**EXERCISE REQUIREMENTS:**
When a line in the entries contains the word "hkept", copy that line in full.

━━━━━ TASK DATA

-- ==== Sys2Proof/Word.lean ====
section
/-! DEFINITION. The word types of the block (spec 00_scope.md R11, R12; 30_encoding.md R61). -/

namespace Sys2Proof

/-- A `W`-bit unsigned value; bit 0 is the least significant bit and bit `W-1` the top bit (R11, R12). -/
abbrev Word (W : Nat) := BitVec W

/-- The `2 + 2W`-bit command word `op ‖ seed ‖ taps_in` (R61). -/
abbrev CmdWord (W : Nat) := BitVec (2 + 2 * W)

end Sys2Proof
end

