-- ==== Sys2Proof/Machine/Operands.lean ====
section
/-! DEFINITION. The operands of CONSTRUCT: tap normalisation and the two checks, in the source's order (spec 41_construct.md
R100 to R105; 30_encoding.md R63). -/

namespace Sys2Proof.Machine

/-- Tap normalisation: `reversedTaps = BitReverse_W(taps_in)` (R102, R63). -/
def normaliseTaps {W : Nat} (tapsIn : Word W) : Word W := bitReverse tapsIn

/-- Lines 1 to 3 of CONSTRUCT: the seed check, the normalisation, the tap check. Answers the normalised mask, or the one
error of the first check that fails (R100, R101, R103, R105). -/
def checkOperands {W : Nat} (seed tapsIn : Word W) : Except ErrorKind (Word W) :=
  if seed = 0 then .error .seedIsZero
  else if (normaliseTaps tapsIn).getLsbD 0 then .ok (normaliseTaps tapsIn)
  else .error .tapsMustHaveMsbSet

end Sys2Proof.Machine
end

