/-- The states are windows over every sequence with the start and the recurrence of R130, by induction on the steps. -/
theorem getLsbD_stepPow_of_recurrence {s t : Word W} {u : Nat → Bool} (hstart : ∀ i, i < W → u i = s.getLsbD i)
    (hrec : ∀ n, u (n + W) = xorBelow (fun i => t.getLsbD i && u (n + i)) W) (k : Nat) {i : Nat} (hi : i < W) :
    (stepPow t k s).getLsbD i = u (k + i) := by
  induction k generalizing i with
  | zero => rw [stepPow_zero, Nat.zero_add, hstart i hi]
  | succ k ih =>
    rw [stepPow_succ]
    obtain rfl | hne := eq_or_ne i (W - 1)
    · calc (lfsrStep (stepPow t k s) t).getLsbD (W - 1)
        _ = xorBelow (fun i => t.getLsbD i && (stepPow t k s).getLsbD i) W :=
          getLsbD_lfsrStep_top_eq_xorBelow (by omega) _ _
        _ = xorBelow (fun i => t.getLsbD i && u (k + i)) W := xorBelow_congr fun i hi => by rw [ih hi]
        _ = u (k + W) := (hrec k).symm
        _ = u (k + 1 + (W - 1)) := by rw [Nat.add_assoc, Nat.add_sub_cancel' (by omega)]
    · rw [getLsbD_lfsrStep_low _ _ (by omega), ih (by omega), Nat.add_right_comm, Nat.add_assoc]

end

/-- Settles O46: `lowBit` is such a sequence, and the window property leaves no other. -/
theorem statesAreASlidingWindow : Obligations.StatesAreASlidingWindow := by
  intro c s t
  have hW := width_pos c
  refine ⟨⟨lowBit t s, ⟨fun i hi => ?_, lowBit_recurrence hW t s⟩, ?_⟩,
    fun u hstart hrec k i => getLsbD_stepPow_of_recurrence hstart hrec k⟩
  · rw [← Nat.zero_add i, lowBit_add t s 0 (by omega), stepPow_zero, Nat.zero_add]
  · rintro u ⟨hstart, hrec⟩
    exact funext fun n => (getLsbD_stepPow_of_recurrence hstart hrec n hW).symm

end Sys2Proof.Machine
end

section
/-! PROOFS. The command `NEXT` (spec 43_next.md): its two outcomes, the runs from reset before the first accepted `CONSTRUCT`, and
no value 0 in any run. -/

namespace Sys2Proof.Machine

/-! ## The two outcomes -/

/-- Settles O18, by the outcome of `NEXT` on a block that holds an instance. -/
theorem nextReturnsThenSteps : Obligations.NextReturnsThenSteps := by
  rintro ⟨c, _ | ⟨x, t⟩, po, r⟩ _ _ ⟨⟩
  exact exec_next_holds c x t po r

/-- Settles O19, by the outcome of `NEXT` on an empty block. -/
theorem nextWithoutInstance : Obligations.NextWithoutInstance := by
  rintro ⟨c, _ | ⟨x, t⟩, po, r⟩ ⟨⟩
  exact exec_next_empty c po r

/-! ## Before the first accepted CONSTRUCT -/

section
variable {c : Config} {po : List (Pins c.W)}

/-- Without an instance, a cycle that may be presented and is no accepted `CONSTRUCT` leaves the block without one: it is a reset
cycle, or one of the kinds that keep the slot (R214). -/
theorem step_empty {p : Pins c.W} (hallowed : p.allowed = true) (hconstructs : p.constructs = false)
    (r : Option (Response c.W)) : ∃ r', step ⟨c, .empty, p :: po, r⟩ = .next ⟨c, .empty, po, r'⟩ := by
  cases hrst : p.rst with
  | true => exact ⟨none, step_reset hrst⟩
  | false =>
    have hkeeps : p.keepsInstance = true := by simp [Pins.keepsInstance, hrst, hallowed, hconstructs]
    obtain ⟨-, hop | ⟨hop, hrejected⟩ | hop⟩ := keepsInstance_cases hkeeps
    · exact ⟨_, step_idle hrst hop⟩
    · obtain ⟨r', hkept⟩ := constructWith_rejected (po := po) .empty r hrejected
      exact ⟨r', (step_construct hrst hop).trans (congrArg _ hkept)⟩
    · exact ⟨_, (step_next hrst hop).trans (exec_next_empty c po r)⟩

/-- A run of such cycles leaves the block without an instance (R214). -/
theorem steps_empty {ps : List (Pins c.W)} (h : ∀ p ∈ ps, p.allowed = true ∧ p.constructs = false)
    (r : Option (Response c.W)) : ∃ r', steps ps.length ⟨c, .empty, ps ++ po, r⟩ = .next ⟨c, .empty, po, r'⟩ := by
  induction ps generalizing r with
  | nil => exact ⟨r, rfl⟩
  | cons p ps ih =>
    obtain ⟨⟨hallowed, hconstructs⟩, hps⟩ := List.forall_mem_cons.1 h
    obtain ⟨r₁, hfirst⟩ := step_empty (po := ps ++ po) hallowed hconstructs r
    obtain ⟨r₂, hrest⟩ := ih hps r₁
    exact ⟨r₂, (steps_succ hfirst).trans hrest⟩

/-- A `NEXT` cycle without an instance responds `NotConstructed` (R142). -/
theorem step_next_empty (r : Option (Response c.W)) :
    step ⟨c, .empty, Pins.next c.W :: po, r⟩ = .next ⟨c, .empty, po, some (.err .notConstructed)⟩ :=
  (step_next rfl rfl).trans (exec_next_empty c po r)

end

/-- Settles O33: `steps_empty` from the reset state, and then the `NEXT`. -/
theorem beforeTheFirstConstruct : Obligations.BeforeTheFirstConstruct := by
  intro c ps hps
  refine ⟨steps_empty hps none, ?_⟩
  obtain ⟨r', hbefore⟩ := steps_empty (po := [Pins.next c.W]) hps none
  calc steps (ps.length + 1) ((State.resetOf c).present (ps ++ [Pins.next c.W]))
    _ = steps (ps.length + 1) ⟨c, .empty, ps ++ [Pins.next c.W], none⟩ := by simp [State.resetOf, present_mk]
    _ = steps 1 ⟨c, .empty, [Pins.next c.W], r'⟩ := steps_add hbefore
    _ = step ⟨c, .empty, [Pins.next c.W], r'⟩ := steps_one _
    _ = .next ⟨c, .empty, [], some (.err .notConstructed)⟩ := step_next_empty r'

/-! ## No value 0 -/

/-- What every step keeps is kept by a run. -/
theorem steps_keep {P : State → Prop} (hkeep : ∀ s t, P s → step s = .next t → P t) {n : Nat} {s t : State}
    (hs : P s) (h : steps n s = .next t) : P t := by
  induction n generalizing s with
  | zero => cases h; exact hs
  | succ n ih =>
    cases hstep : step s with
    | next u =>
      rw [steps_succ hstep] at h
      exact ih (hkeep s u hs hstep) h
    | fault r => exact nomatch r
    | refused r =>
      rw [steps, hstep] at h
      cases h

/-- Only a `NEXT` responds a value, and under the invariants the value it responds is not 0 (R145). -/
theorem exec_response_ne_zero {i : Instr} {s t : State} (hinv : s.Inv) (h : exec i s = .next t) :
    t.response ≠ some (.value 0) := by
  obtain ⟨c, sl, po, r⟩ := s
  obtain ⟨-, rfl⟩ | ⟨seed, tapsIn, -, hconstruct⟩ | ⟨-, hnext⟩ := exec_cases h
  · simp
  · obtain ⟨-, rfl⟩ | ⟨-, -, rfl⟩ | ⟨-, -, rfl⟩ := hconstruct <;> simp
  · obtain ⟨-, rfl⟩ | ⟨x, m, rfl, rfl⟩ := hnext
    · simp
    · obtain ⟨hx, -⟩ := (slot_inv_holds x m).1 hinv
      simpa using hx
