-- ==== Sys2Proof/Machine/Header.lean ====
section
/-! DEFINITION. The meaning of HDR (rules R83 to R88). The magic was compared by the decoder, the guards R81 and R82
come before it (Machine/Fetch.lean). -/

namespace Sys2Proof.Machine

/-- `HDR`: `DLEN <- decoded_length` (R84), the reserved bytes do nothing (R85), `PSIZE <- N - 16` (R86), entry to
Phase 2 (R87). `N >= 16` holds after guard R82; below it the difference is 0 and Phase 2 is entered all the same, as
R86 says of an underflow (DEDUCED, log 23, unreachable). -/
def execHdr (dlen : Length32) (_reserved : Reserved64) (s : State) : Host.Outcome State Fault Refusal :=
  .next (enterExpand { s with dlen := dlen, psize := s.n - Config.hdrSize })

end Sys2Proof.Machine
end

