-- ==== Sys2Proof/Machine/Dispatch.lean ====
section
/-! DEFINITION. One arm per token, each one direct call of its meaning. -/

namespace Sys2Proof.Machine

def exec (i : Instr) (s : State) : Host.Outcome State Fault Refusal :=
  match i with
  | .hdr dlen reserved => Sys2Proof.Machine.execHdr dlen reserved s
  | .ctrl c => Sys2Proof.Machine.execCtrl c s
  | .lit imm8 => Sys2Proof.Machine.execLit imm8 s
  | .refs n dist => Sys2Proof.Machine.execRefs n dist s
  | .refl dist m => Sys2Proof.Machine.execRefl dist m s

end Sys2Proof.Machine
end

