-- ==== Sys2Proof/Machine/HostPort.lean ====
section
/-! DEFINITION. What the host can do to the machine: hardware reset (rule R140), reads and writes of the four host
registers (rules R12 to R18), placing bytes of IN and taking bytes of OUT (rules R128, R134, R142 to R144). -/

namespace Sys2Proof.Machine

/-- Hardware reset: every register and OUT as in `State.reset`; HIST without values; IN stays the host's (R28, R140).
The model's own queue and read value are kept (log 26). -/
def hardReset (s : State) : State :=
  { State.reset with
    inMem := s.inMem, hostQueue := s.hostQueue, readData := s.readData,
    histFill := s.draws + 1, draws := s.draws + 1 }

/-- START accepted: `PHASE <- HEADER`, `N` and `present` sampled (R80). `old` is `IN_PRESENT` before the write that
carried START; if that very write changed the bit, which of the two is sampled is not said: a free value (log 9).
DESIGN CHOICE: every other register, OUT and HIST keep what the last run or reset left in them until R84, R86, R87 or the
end of the run writes them, where R28 calls them unspecified or without a value (log 28, unsafe). -/
def start (old : Bool) (s : State) : State :=
  { s with
    phase := .header
    n := s.inSize
    present := if s.inPresent = old then old else Config.freeBits 1 s.draws = 1#1
    draws := if s.inPresent = old then s.draws else s.draws + 1 }

/-- A write of `CTRL`: bit 1 is `IN_PRESENT`, a 1 in bit 0 is START, ignored while a run is in progress (R12 to R14,
R148). Other bits ignore writes. -/
def writeCtrl (v : Nat) (s : State) : State :=
  if v.testBit 0 && !s.busy then start s.inPresent { s with inPresent := v.testBit 1 }
  else { s with inPresent := v.testBit 1 }

/-- A write of a host register. `IN_SIZE` keeps its low `AW` bits (R4, R12, R17, log 14); `STAT` and `DLEN` are
read-only (R12). A write during a run is stored and does not reach the run (R143, log 10). -/
def writeReg (r : HostReg) (v : Nat) (s : State) : State :=
  match r with
  | .ctrl => writeCtrl v s
  | .stat => s
  | .inSize => { s with inSize := v % 2 ^ Config.aw }
  | .dlen => s

/-- What a read returned. -/
def returned (v : Nat) (s : State) : State := { s with readData := v }

/-- A read whose value is unspecified has drawn a free one. -/
def drawn (s : State) : State := { s with draws := s.draws + 1 }

/-- The word `STAT`: `STATUS` in bits 4:2, `PHASE` in bits 1:0 (R12). -/
def statWord (status : BitVec 3) (phase : Phase) : BitVec 5 := status ++ phase.code

/-- A read of a host register: START reads 0 (R13); `STATUS` is a free value while `PHASE` is not DONE (R16, U3);
`DLEN` is a free value where R18 and R128 call it not valid (U4; log 8). Bits not listed read as zero (R12). -/
def readReg (r : HostReg) (s : State) : State :=
  match r with
  | .ctrl => returned (2 * s.inPresent.toNat) s
  | .stat =>
    if s.phase = .done then returned (statWord s.status.code s.phase).toNat s
    else returned (statWord (Config.freeBits 3 s.draws) s.phase).toNat (drawn s)
  | .inSize => returned s.inSize s
  | .dlen =>
    if s.dlenValid then returned s.dlen.toNat s
    else returned (Config.freeBits 32 s.draws).toNat (drawn s)

/-- The host places a byte of IN, which it may do only outside a run (R134, R142, R143, log 11, log 25). -/
def writeIn (a : Nat) (v : Byte) (s : State) : Host.Outcome State Fault Refusal :=
  if s.busy then .refused .hostTouchedInput
  else .next { s with inMem := Memory.write .input s.inMem a v }

/-- The host reads `OUT[i]`, a result only after `STATUS = OK` and only below `DLEN` (R42, R128, R134, log 12). -/
def readOut (i : Nat) (s : State) : Host.Outcome State Fault Refusal :=
  if !s.outValid then .refused .outNotAResult
  else if s.dlen.toNat ≤ i then .fault (.outIndex i)
  else .next (returned (s.outByte i).toNat s)

/-- One move of the host (R134). -/
def hostMove : HostMove → State → Host.Outcome State Fault Refusal
  | .reset, s => .next (hardReset s)
  | .writeReg r v, s => .next (writeReg r v s)
  | .readReg r, s => .next (readReg r s)
  | .writeIn a v, s => writeIn a v s
  | .readOut i, s => readOut i s

end Sys2Proof.Machine
end

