/-- A literal, a back-reference, and a token that ends the run. -/
theorem test_witness_EveryTokenEndsOrProduces :
    let l := due 0x80#8 0x0080#16 (phaseTwo 2#8 [0x11#8])
    let r := due 0x00#8 0x0080#16 (produced [1#8] (phaseTwo 4#8 [0x10#8, 0x00#8]))
    let e := due 0x00#8 0x0080#16 (phaseTwo 4#8 [0x10#8, 0x00#8])
    l.hostQueue = [] ∧ l.phase = .expand ∧ l.stage = .token ∧ Answers (step l) ∧
    r.hostQueue = [] ∧ r.phase = .expand ∧ r.stage = .token ∧ Answers (step r) ∧
    e.hostQueue = [] ∧ e.phase = .expand ∧ e.stage = .token ∧ Answers (step e) :=
  ⟨rfl, rfl, rfl, ⟨_, rfl⟩, rfl, rfl, rfl, ⟨_, rfl⟩, rfl, rfl, rfl, _, rfl⟩

theorem test_witness_NoPayloadStopsTheCore :
    (phaseTwo 1#8 [0x80#8, 0x11#8]).Inv ∧ (phaseTwo 1#8 [0x80#8, 0x11#8]).hostQueue = [] ∧
    (phaseTwo 1#8 [0x80#8, 0x11#8]).phase = .expand :=
  ⟨test_witness_invariant, rfl, rfl⟩

theorem test_witness_EveryRunEnds :
    (phaseTwo 1#8 [0x80#8, 0x11#8]).Inv ∧ (phaseTwo 1#8 [0x80#8, 0x11#8]).hostQueue = [] ∧
    (phaseTwo 1#8 [0x80#8, 0x11#8]).phase = .expand :=
  ⟨test_witness_invariant, rfl, rfl⟩

theorem test_witness_OkMeansTheOutputIsComplete :
    let s := produced [1#8] (phaseTwo 1#8 [])
    s.hostQueue = [] ∧ s.phase = .expand ∧ s.ooff ≤ s.dlen.toNat ∧
    after (step s) (fun t => (t.phase, t.status)) = some (.done, .ok) := by decide

/-- A fresh machine and one with leftovers of an earlier run, started on the same input. -/
theorem test_witness_ARunDependsOnlyOnItsInput :
    let s := launch (header 0#8 0#8 0#8 1#8 ++ [0x80#8, 0x11#8])
    let u := due 0xAA#8 0x0008#16 { produced [1#8, 2#8] s with dlen := 9#32, status := .malformedStream, len := 7 }
    s.hostQueue = [] ∧ u.hostQueue = [] ∧ s.phase = .header ∧ u.phase = .header ∧ u.inMem = s.inMem ∧ u.n = s.n ∧
    u.present = s.present ∧ Answers (Sys2Proof.core.run 1 s) :=
  ⟨rfl, rfl, rfl, rfl, rfl, rfl, rfl, _, rfl⟩

end Sys2Proof.Tests
end

section
/-! PROOFS for the state family (spec/10_state.md): what a step does to the output, to the input and to the control
window, the invariant of the machine, the host's registers, and the dependence of a run on its input alone. -/

namespace Sys2Proof.Machine

/-! ### The output part of a state: OUT, HIST and the write cursor -/

/-- OUT, HIST and the write cursor are the same. -/
structure SameOut (s t : State) : Prop where
  out : t.outMem = s.outMem
  hist : t.histMem = s.histMem
  fill : t.histFill = s.histFill
  ooff : t.ooff = s.ooff

theorem SameOut.outByte {s t : State} (h : SameOut s t) (a : Nat) : t.outByte a = s.outByte a := by
  simp only [State.outByte, h.out]

theorem SameOut.histByte {s t : State} (h : SameOut s t) (j : Nat) : t.histByte j = s.histByte j := by
  simp only [State.histByte, h.hist, h.fill]

/-- What is written by `emitAll` depends on the output part alone. -/
theorem SameOut.emitAll {s t : State} (h : SameOut s t) (vs : List Byte) :
    SameOut (emitAll vs s) (emitAll vs t) := by
  induction vs generalizing s t with
  | nil => exact h
  | cons v vs ih => exact ih ⟨by simp [h.out, h.ooff], by simp [h.hist, h.ooff], h.fill, by simp [h.ooff]⟩

/-- A copy writes as many bytes as its length, one after the other (R112). -/
theorem copyBytes_eq_emitAll (k : Nat) (s : State) : ∃ vs, vs.length = k ∧ copyBytes k s = emitAll vs s := by
  induction k generalizing s with
  | zero => exact ⟨[], rfl, rfl⟩
  | succ k ih =>
    obtain ⟨vs, hlen, heq⟩ := ih (copyByte s)
    exact ⟨s.outByte s.pos :: vs, by rw [List.length_cons, hlen], heq⟩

━━━━━━━━━━

**RESULT OF THE EXERCISE:**
    · obtain ⟨r', hkept⟩ := constructWith_rejected (po := po) .empty r hrejected
      exact ⟨r', (step_construct hrst hop).trans (congrArg _ hkept)⟩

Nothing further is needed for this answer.